ASSIGNMENT.
From the records below, set down exactly the lines starting with the line that contains "ascending order: where" and going on through the line that contains "the exact result". Nothing else is wanted.

MATERIAL SHOWN.
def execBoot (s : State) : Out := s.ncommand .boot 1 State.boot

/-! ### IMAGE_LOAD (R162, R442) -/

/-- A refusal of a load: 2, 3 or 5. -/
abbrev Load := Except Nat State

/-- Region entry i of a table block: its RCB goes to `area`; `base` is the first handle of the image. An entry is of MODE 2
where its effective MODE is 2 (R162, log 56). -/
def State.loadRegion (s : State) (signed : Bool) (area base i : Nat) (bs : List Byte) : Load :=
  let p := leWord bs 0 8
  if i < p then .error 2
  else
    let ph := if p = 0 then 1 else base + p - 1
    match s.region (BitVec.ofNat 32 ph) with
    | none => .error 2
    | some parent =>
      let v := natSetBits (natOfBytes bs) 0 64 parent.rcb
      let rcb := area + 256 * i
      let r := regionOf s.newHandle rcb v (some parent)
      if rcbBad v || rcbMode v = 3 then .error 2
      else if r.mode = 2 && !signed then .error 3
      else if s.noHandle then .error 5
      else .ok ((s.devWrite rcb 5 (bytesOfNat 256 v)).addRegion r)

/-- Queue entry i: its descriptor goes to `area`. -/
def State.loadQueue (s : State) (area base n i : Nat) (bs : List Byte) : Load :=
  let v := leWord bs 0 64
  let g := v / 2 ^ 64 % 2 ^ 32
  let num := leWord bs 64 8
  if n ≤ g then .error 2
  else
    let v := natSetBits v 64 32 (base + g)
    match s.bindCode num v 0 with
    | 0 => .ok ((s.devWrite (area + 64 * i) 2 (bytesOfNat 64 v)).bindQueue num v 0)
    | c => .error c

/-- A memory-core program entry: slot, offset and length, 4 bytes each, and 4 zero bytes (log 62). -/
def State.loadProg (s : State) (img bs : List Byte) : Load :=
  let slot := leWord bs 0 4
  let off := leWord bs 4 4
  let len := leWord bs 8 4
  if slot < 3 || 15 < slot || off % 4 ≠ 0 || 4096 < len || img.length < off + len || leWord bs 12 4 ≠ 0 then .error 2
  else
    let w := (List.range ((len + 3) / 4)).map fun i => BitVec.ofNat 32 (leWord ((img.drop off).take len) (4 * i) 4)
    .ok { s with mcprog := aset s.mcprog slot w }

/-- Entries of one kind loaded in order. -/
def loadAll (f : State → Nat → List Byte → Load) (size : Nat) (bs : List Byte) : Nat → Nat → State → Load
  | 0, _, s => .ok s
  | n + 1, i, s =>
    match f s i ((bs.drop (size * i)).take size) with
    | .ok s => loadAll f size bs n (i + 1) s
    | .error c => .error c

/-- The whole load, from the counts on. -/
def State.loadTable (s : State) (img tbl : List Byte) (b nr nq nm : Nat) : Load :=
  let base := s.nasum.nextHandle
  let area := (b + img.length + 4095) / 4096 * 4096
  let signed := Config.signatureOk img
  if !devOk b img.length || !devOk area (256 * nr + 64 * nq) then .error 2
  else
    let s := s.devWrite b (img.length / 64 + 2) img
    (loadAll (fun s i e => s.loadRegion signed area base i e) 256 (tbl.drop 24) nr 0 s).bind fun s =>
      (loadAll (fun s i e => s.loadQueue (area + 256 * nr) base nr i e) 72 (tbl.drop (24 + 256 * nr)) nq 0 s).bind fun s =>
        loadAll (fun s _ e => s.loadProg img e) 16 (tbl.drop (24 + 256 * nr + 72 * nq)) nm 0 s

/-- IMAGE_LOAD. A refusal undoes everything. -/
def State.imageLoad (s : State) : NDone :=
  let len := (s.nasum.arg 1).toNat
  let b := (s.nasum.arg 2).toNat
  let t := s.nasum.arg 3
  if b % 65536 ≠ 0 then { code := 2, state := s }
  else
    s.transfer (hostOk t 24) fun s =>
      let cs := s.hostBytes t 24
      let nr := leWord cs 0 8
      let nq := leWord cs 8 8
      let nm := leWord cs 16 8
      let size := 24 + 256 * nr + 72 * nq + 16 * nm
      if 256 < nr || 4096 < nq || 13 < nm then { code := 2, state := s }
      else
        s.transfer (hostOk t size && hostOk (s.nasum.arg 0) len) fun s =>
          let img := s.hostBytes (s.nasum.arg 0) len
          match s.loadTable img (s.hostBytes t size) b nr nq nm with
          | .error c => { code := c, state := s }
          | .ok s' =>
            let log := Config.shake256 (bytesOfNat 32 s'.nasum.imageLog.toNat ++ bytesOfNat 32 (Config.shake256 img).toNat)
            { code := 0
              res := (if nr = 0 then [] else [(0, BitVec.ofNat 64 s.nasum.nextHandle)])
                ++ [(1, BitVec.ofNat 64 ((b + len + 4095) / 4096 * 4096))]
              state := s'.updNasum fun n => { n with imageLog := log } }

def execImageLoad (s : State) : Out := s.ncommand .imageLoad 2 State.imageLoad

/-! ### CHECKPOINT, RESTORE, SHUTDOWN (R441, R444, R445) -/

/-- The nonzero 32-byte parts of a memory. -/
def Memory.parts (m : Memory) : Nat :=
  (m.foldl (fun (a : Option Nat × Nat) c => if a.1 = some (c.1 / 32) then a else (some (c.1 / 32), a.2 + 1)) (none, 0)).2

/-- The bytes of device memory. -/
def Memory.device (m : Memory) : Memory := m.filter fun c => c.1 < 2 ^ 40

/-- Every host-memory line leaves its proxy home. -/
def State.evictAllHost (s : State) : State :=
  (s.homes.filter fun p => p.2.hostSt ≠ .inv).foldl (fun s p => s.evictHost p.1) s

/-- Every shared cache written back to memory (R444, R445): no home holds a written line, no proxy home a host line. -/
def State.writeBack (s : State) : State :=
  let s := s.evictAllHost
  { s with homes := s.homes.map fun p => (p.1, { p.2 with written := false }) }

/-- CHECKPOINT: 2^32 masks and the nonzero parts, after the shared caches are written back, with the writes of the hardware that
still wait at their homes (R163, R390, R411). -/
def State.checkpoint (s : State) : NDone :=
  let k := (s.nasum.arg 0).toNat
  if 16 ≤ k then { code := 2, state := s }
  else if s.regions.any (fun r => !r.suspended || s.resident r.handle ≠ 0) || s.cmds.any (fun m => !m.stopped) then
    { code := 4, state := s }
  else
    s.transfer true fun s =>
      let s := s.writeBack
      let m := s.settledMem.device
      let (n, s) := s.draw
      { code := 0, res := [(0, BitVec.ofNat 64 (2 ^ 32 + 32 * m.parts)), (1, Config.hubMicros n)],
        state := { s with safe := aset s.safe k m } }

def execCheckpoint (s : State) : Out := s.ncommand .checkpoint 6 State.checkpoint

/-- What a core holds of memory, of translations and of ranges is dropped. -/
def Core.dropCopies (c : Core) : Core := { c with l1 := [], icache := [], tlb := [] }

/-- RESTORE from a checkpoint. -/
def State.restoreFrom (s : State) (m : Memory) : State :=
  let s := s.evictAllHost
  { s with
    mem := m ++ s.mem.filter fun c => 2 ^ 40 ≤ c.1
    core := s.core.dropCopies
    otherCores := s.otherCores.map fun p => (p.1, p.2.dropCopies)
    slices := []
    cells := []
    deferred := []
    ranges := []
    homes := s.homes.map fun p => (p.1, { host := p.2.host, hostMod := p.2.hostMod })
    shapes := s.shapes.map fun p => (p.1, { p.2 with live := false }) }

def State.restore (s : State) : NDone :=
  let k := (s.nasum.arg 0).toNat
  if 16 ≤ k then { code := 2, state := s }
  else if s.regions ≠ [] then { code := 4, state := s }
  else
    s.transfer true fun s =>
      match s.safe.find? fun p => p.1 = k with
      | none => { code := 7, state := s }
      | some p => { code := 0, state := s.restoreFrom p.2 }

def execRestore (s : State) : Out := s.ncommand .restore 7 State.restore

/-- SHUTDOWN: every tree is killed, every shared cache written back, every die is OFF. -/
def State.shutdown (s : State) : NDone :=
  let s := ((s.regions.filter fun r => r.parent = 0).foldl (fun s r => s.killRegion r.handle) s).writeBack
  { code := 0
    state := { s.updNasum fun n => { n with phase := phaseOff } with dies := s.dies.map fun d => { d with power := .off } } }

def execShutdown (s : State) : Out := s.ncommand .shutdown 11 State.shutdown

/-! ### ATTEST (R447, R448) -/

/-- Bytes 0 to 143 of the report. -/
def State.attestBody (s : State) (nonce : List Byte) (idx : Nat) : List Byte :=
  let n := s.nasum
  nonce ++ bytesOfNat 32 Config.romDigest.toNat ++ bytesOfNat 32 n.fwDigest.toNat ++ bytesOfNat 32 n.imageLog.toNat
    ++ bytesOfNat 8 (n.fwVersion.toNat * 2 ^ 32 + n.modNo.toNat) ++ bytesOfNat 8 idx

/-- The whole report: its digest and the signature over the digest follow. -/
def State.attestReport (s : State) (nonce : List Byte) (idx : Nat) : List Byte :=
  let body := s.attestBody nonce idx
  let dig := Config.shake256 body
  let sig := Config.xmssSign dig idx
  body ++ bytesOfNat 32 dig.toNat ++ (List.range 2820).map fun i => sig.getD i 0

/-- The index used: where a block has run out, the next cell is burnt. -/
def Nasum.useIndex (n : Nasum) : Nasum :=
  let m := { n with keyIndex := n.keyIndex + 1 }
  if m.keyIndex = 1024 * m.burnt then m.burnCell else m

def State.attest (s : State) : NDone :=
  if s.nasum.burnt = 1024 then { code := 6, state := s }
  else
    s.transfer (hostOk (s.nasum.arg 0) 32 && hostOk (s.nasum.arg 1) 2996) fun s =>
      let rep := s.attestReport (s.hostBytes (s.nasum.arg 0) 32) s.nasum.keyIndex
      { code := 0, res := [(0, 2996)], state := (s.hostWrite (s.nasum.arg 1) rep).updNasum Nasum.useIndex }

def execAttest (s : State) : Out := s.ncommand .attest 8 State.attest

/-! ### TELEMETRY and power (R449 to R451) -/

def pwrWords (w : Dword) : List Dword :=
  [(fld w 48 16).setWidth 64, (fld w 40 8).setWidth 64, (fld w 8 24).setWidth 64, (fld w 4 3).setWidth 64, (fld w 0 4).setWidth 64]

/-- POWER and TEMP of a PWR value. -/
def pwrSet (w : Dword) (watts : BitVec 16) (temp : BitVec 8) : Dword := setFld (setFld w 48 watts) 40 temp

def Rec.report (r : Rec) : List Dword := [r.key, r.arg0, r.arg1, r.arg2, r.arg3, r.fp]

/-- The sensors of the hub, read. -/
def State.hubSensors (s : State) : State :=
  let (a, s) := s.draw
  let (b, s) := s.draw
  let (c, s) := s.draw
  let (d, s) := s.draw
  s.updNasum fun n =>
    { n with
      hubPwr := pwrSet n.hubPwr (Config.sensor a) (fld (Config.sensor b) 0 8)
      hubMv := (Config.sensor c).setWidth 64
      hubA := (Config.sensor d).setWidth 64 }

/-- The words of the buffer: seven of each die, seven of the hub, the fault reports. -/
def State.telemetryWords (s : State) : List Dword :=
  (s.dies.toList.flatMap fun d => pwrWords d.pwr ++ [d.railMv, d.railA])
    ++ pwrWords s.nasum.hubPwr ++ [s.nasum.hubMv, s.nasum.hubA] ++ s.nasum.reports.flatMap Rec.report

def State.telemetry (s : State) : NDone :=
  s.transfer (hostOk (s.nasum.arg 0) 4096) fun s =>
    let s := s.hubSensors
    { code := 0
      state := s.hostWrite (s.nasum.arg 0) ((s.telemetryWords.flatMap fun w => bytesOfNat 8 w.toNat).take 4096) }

...

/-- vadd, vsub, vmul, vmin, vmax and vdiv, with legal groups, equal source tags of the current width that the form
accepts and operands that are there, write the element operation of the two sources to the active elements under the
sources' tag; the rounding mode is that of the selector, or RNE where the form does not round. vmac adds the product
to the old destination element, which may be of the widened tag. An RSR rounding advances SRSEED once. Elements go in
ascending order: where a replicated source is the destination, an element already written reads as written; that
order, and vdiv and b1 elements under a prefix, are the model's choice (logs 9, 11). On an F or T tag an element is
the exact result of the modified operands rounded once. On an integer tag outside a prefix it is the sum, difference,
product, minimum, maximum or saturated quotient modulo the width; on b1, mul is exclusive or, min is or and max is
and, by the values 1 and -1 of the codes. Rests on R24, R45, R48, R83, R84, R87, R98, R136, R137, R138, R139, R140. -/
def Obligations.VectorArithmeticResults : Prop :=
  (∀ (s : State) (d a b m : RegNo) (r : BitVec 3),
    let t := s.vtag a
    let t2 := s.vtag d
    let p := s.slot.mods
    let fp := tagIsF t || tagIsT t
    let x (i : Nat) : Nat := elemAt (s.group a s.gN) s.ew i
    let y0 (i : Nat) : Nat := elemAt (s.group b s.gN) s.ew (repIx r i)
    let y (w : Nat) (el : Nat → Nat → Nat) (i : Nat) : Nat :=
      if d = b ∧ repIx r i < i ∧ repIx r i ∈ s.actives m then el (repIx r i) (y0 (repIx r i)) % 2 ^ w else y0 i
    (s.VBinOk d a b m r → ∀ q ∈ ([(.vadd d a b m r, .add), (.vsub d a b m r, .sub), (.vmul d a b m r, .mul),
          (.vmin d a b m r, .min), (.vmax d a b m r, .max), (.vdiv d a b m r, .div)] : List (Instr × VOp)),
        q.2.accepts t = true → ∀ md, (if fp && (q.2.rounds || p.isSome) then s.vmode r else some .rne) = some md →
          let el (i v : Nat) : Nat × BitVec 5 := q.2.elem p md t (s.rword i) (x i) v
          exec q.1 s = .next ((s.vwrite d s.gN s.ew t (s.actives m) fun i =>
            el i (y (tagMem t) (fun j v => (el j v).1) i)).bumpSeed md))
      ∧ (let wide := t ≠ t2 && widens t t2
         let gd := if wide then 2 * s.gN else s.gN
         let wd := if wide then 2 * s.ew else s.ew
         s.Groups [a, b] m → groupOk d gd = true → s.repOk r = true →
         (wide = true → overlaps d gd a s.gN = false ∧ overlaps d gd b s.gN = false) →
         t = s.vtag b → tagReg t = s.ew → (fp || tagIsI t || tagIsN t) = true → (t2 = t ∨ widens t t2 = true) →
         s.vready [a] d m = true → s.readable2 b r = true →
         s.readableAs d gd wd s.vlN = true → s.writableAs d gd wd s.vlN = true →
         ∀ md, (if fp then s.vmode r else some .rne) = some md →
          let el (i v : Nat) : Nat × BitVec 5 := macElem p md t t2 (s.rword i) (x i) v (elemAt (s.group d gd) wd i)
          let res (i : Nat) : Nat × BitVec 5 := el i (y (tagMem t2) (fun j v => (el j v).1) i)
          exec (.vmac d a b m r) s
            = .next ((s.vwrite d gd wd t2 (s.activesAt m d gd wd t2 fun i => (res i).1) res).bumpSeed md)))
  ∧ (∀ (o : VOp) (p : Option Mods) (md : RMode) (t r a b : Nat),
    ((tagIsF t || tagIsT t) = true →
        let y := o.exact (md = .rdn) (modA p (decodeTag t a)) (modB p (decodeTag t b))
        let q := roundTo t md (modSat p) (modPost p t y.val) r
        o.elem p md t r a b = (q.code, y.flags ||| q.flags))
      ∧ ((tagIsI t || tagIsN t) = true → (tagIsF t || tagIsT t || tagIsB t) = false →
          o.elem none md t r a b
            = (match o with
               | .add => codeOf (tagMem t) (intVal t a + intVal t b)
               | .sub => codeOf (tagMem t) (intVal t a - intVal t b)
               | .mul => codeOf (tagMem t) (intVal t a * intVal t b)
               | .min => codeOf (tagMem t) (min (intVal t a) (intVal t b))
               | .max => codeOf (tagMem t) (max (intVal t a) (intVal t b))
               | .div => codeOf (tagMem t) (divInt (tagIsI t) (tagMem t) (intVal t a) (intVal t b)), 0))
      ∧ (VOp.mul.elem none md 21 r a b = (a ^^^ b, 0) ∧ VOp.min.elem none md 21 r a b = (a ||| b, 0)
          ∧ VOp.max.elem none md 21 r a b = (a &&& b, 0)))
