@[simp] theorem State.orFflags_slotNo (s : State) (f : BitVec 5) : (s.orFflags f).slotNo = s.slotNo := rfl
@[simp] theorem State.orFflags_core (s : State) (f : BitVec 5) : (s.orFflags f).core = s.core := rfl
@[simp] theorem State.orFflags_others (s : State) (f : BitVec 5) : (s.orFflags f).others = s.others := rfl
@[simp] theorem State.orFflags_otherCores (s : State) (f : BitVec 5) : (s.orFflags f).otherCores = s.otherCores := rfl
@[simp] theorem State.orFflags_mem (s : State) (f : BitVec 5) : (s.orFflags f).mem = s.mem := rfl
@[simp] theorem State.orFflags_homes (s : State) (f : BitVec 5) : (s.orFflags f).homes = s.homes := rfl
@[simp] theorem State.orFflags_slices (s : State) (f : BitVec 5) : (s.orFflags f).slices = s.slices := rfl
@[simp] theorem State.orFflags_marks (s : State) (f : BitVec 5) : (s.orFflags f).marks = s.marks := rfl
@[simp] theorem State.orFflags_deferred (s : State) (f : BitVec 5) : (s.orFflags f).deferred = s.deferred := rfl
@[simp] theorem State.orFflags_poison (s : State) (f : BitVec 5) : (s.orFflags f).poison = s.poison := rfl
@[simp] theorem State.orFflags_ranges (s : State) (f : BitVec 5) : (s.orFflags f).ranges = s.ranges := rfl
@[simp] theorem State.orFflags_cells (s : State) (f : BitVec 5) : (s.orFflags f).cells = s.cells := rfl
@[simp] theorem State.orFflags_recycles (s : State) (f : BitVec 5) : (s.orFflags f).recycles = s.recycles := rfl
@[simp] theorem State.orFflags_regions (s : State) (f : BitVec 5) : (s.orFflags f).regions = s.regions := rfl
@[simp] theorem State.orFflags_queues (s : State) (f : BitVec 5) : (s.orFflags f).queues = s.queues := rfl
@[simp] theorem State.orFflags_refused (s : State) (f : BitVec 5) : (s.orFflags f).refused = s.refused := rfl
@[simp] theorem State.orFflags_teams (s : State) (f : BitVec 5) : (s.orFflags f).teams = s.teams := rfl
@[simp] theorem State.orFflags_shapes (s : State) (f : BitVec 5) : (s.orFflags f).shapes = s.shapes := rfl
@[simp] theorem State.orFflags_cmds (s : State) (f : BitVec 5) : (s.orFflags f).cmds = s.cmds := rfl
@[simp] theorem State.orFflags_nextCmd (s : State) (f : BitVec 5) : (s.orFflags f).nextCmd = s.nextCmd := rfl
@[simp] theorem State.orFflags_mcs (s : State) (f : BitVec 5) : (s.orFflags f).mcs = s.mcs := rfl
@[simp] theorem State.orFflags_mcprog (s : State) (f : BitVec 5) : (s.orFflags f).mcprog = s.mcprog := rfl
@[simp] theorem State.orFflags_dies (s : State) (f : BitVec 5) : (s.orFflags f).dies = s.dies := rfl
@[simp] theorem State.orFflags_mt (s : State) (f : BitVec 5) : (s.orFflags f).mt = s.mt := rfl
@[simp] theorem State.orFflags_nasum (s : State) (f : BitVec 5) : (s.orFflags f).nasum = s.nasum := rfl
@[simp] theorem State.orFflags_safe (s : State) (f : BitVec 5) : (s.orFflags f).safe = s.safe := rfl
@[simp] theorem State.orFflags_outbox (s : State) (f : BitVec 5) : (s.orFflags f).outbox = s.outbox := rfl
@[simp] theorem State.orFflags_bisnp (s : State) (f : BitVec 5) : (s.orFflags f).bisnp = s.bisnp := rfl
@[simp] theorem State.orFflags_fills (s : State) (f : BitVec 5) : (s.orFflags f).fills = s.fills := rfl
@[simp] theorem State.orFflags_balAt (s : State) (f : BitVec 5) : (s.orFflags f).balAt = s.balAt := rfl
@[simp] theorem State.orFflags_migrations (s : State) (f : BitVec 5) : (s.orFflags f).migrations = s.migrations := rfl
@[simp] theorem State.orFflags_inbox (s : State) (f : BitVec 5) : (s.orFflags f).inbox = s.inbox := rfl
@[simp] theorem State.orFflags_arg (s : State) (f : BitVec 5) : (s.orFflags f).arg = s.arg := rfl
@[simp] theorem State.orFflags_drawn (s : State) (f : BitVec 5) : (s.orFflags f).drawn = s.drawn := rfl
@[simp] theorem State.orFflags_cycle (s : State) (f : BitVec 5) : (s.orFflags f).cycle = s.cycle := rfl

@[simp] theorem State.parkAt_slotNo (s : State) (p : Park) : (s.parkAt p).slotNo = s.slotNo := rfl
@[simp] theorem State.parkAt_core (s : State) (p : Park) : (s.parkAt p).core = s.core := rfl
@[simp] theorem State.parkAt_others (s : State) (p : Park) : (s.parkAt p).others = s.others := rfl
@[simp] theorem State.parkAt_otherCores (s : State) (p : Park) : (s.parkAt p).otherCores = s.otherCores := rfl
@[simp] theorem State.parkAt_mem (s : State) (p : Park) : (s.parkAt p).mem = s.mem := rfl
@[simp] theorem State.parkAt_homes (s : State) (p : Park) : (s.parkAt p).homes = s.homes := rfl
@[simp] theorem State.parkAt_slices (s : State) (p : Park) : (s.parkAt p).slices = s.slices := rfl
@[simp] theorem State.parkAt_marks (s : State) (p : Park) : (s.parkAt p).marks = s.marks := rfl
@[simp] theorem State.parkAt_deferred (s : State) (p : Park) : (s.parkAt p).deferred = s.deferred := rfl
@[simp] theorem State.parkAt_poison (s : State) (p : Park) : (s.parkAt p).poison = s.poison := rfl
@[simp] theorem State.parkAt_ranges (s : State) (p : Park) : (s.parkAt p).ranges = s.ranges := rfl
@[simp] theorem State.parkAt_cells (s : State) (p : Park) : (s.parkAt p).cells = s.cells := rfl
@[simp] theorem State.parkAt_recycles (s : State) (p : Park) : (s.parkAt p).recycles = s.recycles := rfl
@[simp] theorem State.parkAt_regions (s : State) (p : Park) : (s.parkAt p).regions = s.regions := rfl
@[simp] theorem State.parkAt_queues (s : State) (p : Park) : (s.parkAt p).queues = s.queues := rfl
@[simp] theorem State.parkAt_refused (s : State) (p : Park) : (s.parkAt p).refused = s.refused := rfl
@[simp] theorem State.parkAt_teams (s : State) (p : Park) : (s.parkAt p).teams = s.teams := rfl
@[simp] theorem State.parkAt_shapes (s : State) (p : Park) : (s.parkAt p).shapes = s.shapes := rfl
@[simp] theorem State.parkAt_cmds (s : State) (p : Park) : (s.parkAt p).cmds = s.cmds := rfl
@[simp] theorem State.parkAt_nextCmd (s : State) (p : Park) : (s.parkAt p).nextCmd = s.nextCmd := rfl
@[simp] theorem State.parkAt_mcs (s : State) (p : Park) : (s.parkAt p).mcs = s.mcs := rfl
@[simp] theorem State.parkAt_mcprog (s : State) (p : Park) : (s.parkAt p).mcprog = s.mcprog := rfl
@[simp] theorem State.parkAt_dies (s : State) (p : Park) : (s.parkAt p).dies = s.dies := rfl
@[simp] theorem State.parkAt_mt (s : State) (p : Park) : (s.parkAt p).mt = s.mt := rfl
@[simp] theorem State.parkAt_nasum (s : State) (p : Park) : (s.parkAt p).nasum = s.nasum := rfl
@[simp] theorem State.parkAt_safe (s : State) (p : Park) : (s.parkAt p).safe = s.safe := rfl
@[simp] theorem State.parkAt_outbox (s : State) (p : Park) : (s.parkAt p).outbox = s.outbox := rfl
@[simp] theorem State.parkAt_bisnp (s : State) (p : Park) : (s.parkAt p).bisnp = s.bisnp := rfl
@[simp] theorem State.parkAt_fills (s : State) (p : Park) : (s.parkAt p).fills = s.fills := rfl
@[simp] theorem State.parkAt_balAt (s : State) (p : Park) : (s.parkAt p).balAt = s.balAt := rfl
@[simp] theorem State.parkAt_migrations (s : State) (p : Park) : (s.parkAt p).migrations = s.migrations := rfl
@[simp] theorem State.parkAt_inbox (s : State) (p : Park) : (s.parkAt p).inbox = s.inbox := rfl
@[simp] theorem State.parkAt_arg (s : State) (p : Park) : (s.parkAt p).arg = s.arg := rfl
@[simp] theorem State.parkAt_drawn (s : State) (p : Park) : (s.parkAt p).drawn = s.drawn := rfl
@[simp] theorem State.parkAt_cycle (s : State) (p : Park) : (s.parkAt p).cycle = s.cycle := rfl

* * *

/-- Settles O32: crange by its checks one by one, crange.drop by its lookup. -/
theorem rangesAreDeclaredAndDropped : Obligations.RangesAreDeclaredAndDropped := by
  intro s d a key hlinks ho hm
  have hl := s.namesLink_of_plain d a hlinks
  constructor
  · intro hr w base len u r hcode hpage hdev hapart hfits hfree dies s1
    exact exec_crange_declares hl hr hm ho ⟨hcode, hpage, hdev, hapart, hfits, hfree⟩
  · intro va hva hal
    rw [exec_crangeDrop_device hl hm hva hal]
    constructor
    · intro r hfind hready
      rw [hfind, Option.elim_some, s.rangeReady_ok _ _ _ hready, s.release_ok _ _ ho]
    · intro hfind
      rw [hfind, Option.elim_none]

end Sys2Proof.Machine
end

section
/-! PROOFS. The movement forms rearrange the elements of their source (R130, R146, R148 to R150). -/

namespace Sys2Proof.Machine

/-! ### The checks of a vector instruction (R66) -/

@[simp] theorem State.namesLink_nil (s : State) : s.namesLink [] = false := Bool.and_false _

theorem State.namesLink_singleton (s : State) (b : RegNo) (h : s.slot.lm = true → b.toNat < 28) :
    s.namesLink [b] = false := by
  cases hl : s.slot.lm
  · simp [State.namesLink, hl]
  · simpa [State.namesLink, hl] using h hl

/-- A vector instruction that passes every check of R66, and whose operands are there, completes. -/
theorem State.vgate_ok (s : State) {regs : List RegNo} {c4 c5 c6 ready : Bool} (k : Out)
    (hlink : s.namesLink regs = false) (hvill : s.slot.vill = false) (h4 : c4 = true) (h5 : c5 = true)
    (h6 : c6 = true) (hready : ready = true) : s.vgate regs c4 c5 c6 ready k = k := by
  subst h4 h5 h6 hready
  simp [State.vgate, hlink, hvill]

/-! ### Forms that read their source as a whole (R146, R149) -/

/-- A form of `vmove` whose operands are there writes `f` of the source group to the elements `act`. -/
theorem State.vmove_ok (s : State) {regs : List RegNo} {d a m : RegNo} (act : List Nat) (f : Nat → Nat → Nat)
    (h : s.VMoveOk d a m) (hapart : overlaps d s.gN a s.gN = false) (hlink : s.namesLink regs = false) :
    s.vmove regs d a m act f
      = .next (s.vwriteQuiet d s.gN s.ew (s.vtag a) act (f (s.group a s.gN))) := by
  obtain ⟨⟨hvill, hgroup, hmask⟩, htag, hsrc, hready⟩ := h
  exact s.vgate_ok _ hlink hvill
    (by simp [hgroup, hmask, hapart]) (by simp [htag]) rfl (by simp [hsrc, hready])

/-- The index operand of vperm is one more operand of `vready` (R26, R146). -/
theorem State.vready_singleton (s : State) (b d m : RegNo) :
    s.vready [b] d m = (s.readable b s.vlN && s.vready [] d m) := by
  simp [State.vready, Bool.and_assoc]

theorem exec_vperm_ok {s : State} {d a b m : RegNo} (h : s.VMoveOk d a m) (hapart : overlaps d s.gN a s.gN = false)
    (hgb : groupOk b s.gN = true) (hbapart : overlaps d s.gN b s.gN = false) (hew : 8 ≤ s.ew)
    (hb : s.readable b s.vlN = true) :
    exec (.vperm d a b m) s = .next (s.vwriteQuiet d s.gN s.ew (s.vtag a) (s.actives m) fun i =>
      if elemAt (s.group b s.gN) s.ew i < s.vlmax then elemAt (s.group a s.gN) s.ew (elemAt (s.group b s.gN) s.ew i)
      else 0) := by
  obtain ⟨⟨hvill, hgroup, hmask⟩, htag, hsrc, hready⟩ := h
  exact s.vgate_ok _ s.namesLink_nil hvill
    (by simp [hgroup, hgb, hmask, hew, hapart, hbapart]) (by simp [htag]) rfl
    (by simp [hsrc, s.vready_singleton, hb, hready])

EXERCISE ANSWER.
ascending order: where a replicated source is the destination, an element already written reads as written; that
order, and vdiv and b1 elements under a prefix, are the model's choice (logs 9, 11). On an F or T tag an element is
the exact result of the modified operands rounded once. On an integer tag outside a prefix it is the sum, difference,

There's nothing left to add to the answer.